Stored data
○ ○ ○ ○ ○ ○ ○
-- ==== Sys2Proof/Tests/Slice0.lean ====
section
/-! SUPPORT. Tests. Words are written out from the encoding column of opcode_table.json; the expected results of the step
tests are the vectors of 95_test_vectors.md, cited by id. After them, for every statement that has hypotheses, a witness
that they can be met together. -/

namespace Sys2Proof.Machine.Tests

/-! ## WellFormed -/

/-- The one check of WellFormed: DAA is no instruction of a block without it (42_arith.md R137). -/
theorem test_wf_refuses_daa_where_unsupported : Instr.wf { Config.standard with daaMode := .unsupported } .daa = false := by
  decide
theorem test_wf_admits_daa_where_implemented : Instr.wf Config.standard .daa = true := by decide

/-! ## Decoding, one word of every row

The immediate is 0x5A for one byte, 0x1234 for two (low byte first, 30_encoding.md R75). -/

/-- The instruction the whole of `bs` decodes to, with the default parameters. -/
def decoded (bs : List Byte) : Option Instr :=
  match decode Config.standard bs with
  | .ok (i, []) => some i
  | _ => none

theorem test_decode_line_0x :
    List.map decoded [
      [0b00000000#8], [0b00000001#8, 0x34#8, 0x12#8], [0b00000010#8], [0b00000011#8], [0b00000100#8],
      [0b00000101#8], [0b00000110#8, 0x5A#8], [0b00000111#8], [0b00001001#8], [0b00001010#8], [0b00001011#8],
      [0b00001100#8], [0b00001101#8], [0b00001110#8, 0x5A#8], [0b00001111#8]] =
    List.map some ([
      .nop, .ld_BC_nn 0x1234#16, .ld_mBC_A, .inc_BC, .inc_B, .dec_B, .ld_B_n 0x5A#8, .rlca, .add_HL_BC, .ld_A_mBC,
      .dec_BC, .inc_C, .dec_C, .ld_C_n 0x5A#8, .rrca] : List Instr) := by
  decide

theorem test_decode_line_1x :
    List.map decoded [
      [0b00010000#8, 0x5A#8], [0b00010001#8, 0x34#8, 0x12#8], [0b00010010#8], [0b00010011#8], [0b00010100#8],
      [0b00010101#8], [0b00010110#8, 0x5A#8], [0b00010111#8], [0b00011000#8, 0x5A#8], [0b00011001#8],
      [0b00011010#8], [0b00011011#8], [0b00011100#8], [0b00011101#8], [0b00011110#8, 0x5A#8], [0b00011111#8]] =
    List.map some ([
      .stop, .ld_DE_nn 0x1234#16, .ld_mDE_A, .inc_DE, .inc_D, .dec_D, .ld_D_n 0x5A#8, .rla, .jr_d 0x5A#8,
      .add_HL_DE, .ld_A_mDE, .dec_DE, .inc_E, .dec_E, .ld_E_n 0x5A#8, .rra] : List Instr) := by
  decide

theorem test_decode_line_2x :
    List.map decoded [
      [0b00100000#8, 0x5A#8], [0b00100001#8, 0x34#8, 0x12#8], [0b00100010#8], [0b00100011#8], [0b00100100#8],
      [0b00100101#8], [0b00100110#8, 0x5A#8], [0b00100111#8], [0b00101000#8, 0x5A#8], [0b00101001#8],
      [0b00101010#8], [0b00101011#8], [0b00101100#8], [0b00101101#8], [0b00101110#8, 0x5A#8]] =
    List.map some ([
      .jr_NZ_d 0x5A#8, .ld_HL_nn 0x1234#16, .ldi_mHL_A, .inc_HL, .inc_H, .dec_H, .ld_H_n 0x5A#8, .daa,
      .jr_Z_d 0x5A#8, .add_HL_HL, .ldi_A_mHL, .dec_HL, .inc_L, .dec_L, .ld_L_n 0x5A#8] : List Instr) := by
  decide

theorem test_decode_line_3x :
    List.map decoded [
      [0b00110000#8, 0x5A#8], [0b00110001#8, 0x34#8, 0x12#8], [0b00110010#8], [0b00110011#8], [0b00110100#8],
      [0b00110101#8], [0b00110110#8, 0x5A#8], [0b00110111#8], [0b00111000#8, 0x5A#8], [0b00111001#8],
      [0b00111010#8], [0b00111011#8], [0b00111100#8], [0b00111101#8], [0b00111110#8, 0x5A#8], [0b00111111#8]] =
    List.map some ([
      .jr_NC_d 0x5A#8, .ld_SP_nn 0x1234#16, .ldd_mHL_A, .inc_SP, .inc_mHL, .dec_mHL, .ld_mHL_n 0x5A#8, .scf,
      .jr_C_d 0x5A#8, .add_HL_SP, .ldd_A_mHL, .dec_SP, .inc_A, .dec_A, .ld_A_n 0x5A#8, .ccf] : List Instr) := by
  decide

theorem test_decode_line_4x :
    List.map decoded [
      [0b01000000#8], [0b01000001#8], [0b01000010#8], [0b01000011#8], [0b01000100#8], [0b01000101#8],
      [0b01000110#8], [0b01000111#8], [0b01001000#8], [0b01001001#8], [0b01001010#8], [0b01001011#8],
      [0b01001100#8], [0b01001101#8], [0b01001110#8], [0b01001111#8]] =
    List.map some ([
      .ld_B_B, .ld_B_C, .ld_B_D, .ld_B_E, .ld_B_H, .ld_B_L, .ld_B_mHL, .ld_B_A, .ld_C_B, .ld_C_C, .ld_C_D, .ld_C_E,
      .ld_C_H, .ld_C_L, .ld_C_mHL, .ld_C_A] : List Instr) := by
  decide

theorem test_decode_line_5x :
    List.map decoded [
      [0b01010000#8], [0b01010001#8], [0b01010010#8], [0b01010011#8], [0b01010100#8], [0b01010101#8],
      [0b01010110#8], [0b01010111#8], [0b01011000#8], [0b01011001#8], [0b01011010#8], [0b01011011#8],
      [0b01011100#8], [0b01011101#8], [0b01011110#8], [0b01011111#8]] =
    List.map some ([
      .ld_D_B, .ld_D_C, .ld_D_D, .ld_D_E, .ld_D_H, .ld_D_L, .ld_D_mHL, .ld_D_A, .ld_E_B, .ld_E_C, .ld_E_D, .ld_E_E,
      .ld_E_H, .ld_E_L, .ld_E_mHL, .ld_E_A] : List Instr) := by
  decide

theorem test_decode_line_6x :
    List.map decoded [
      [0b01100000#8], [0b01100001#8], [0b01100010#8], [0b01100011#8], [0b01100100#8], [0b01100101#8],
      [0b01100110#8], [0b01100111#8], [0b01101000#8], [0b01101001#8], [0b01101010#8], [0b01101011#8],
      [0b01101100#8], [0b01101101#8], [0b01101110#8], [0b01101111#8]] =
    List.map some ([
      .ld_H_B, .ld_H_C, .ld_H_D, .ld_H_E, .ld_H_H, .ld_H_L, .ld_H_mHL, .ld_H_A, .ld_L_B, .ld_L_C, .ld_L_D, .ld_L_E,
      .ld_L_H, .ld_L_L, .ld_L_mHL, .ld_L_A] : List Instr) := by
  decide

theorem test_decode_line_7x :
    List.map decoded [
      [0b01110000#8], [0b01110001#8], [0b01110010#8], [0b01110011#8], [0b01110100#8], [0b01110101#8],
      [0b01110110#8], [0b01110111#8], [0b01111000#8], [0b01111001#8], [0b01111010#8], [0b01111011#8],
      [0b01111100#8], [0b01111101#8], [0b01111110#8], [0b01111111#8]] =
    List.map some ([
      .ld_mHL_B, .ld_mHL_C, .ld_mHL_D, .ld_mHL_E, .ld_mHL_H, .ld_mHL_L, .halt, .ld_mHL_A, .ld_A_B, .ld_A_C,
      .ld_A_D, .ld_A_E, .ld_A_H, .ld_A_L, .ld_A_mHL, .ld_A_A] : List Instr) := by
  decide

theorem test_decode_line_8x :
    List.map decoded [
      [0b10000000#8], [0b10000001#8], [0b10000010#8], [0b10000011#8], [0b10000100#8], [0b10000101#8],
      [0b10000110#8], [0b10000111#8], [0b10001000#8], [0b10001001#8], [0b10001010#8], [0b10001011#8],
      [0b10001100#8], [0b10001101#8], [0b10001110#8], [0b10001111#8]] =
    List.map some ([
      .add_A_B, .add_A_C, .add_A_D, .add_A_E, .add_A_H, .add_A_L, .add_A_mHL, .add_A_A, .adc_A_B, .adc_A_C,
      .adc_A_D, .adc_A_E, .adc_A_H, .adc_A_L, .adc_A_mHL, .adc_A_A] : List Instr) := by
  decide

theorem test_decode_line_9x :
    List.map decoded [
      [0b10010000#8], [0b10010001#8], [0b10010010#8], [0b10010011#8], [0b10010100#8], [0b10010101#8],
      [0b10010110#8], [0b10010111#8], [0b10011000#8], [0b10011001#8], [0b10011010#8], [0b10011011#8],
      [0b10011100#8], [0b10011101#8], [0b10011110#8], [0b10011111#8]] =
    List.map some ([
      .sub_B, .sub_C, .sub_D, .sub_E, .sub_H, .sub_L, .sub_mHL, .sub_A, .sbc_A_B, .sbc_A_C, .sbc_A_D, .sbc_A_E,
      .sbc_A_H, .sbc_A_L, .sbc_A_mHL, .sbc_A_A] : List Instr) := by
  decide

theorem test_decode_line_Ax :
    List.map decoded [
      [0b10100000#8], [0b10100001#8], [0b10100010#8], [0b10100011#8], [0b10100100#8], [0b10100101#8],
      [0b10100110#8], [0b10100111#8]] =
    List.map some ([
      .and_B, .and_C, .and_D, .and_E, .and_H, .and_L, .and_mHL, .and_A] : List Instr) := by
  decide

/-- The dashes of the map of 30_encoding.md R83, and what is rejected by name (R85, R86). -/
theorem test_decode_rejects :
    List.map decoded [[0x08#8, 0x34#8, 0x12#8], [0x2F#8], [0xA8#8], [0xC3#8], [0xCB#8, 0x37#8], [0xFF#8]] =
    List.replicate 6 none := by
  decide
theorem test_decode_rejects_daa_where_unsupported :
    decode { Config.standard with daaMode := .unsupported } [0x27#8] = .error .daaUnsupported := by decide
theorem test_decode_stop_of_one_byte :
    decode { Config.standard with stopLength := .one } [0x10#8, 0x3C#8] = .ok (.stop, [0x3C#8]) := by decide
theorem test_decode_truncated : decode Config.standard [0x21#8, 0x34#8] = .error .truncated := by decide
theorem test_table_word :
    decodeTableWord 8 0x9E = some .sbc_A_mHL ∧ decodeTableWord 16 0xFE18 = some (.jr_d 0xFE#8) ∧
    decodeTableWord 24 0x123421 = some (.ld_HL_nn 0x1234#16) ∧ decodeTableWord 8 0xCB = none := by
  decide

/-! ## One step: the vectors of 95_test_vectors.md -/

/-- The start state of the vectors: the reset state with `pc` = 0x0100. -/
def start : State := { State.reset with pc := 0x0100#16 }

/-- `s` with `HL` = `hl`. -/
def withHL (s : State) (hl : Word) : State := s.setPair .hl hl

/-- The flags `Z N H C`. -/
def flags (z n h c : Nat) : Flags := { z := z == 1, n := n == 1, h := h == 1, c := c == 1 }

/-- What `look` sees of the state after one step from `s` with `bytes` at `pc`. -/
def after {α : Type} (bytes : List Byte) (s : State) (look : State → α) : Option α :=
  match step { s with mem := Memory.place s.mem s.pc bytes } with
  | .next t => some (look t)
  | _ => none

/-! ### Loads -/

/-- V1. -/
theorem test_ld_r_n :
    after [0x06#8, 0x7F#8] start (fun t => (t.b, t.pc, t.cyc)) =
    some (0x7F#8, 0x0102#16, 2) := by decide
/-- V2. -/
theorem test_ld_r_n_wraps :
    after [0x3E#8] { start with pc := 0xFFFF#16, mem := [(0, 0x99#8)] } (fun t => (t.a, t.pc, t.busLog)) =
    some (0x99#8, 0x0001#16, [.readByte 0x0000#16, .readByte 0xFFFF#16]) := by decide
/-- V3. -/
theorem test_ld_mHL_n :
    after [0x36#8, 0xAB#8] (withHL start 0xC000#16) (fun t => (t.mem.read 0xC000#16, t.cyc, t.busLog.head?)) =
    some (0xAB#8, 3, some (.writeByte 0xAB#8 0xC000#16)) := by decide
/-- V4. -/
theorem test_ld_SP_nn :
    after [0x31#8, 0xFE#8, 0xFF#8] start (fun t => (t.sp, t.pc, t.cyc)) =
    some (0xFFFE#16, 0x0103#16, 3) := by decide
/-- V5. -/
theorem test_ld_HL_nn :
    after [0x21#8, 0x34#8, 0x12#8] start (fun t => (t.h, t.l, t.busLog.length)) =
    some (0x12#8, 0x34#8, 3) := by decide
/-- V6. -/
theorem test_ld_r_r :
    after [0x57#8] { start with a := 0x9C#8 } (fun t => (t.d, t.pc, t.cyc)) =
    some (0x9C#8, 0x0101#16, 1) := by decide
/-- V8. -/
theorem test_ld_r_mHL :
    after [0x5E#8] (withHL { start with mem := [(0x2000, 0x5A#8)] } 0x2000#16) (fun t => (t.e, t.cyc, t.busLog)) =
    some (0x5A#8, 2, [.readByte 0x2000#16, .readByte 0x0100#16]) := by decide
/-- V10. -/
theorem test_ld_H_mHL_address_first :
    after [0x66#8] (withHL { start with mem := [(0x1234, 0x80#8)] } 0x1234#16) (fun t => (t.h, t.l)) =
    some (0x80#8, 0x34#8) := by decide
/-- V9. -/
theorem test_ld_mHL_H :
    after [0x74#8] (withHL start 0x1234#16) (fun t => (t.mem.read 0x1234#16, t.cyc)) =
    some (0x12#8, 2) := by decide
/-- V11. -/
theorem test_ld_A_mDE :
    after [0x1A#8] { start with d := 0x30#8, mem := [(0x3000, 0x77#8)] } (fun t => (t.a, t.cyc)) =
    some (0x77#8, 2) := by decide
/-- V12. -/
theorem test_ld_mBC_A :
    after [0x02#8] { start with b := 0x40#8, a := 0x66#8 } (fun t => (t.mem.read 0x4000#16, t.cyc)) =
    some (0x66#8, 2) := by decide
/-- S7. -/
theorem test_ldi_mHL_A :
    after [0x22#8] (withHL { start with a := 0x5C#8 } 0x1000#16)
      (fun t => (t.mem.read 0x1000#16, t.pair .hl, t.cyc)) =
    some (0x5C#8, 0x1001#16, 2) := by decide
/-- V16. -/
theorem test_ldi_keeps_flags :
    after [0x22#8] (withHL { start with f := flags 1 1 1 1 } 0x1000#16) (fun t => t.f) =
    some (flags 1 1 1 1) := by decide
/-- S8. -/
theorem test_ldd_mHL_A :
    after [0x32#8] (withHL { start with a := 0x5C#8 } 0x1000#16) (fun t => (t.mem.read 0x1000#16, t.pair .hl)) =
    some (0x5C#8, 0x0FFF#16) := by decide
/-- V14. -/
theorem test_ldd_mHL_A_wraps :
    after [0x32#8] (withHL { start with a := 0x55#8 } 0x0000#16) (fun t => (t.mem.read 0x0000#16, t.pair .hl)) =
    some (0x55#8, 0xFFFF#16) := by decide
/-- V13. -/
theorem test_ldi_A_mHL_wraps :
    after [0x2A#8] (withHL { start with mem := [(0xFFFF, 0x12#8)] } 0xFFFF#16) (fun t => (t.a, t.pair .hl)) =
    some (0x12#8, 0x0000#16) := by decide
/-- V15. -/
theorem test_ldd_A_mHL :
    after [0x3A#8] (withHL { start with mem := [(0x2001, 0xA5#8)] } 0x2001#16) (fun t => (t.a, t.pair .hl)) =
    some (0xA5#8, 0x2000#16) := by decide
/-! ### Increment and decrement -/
○ ○ ○ ○ ○ ○ ○
One number only, please: the count of lines in the data that hold the word "reset".

### EXPECTED ANSWER
2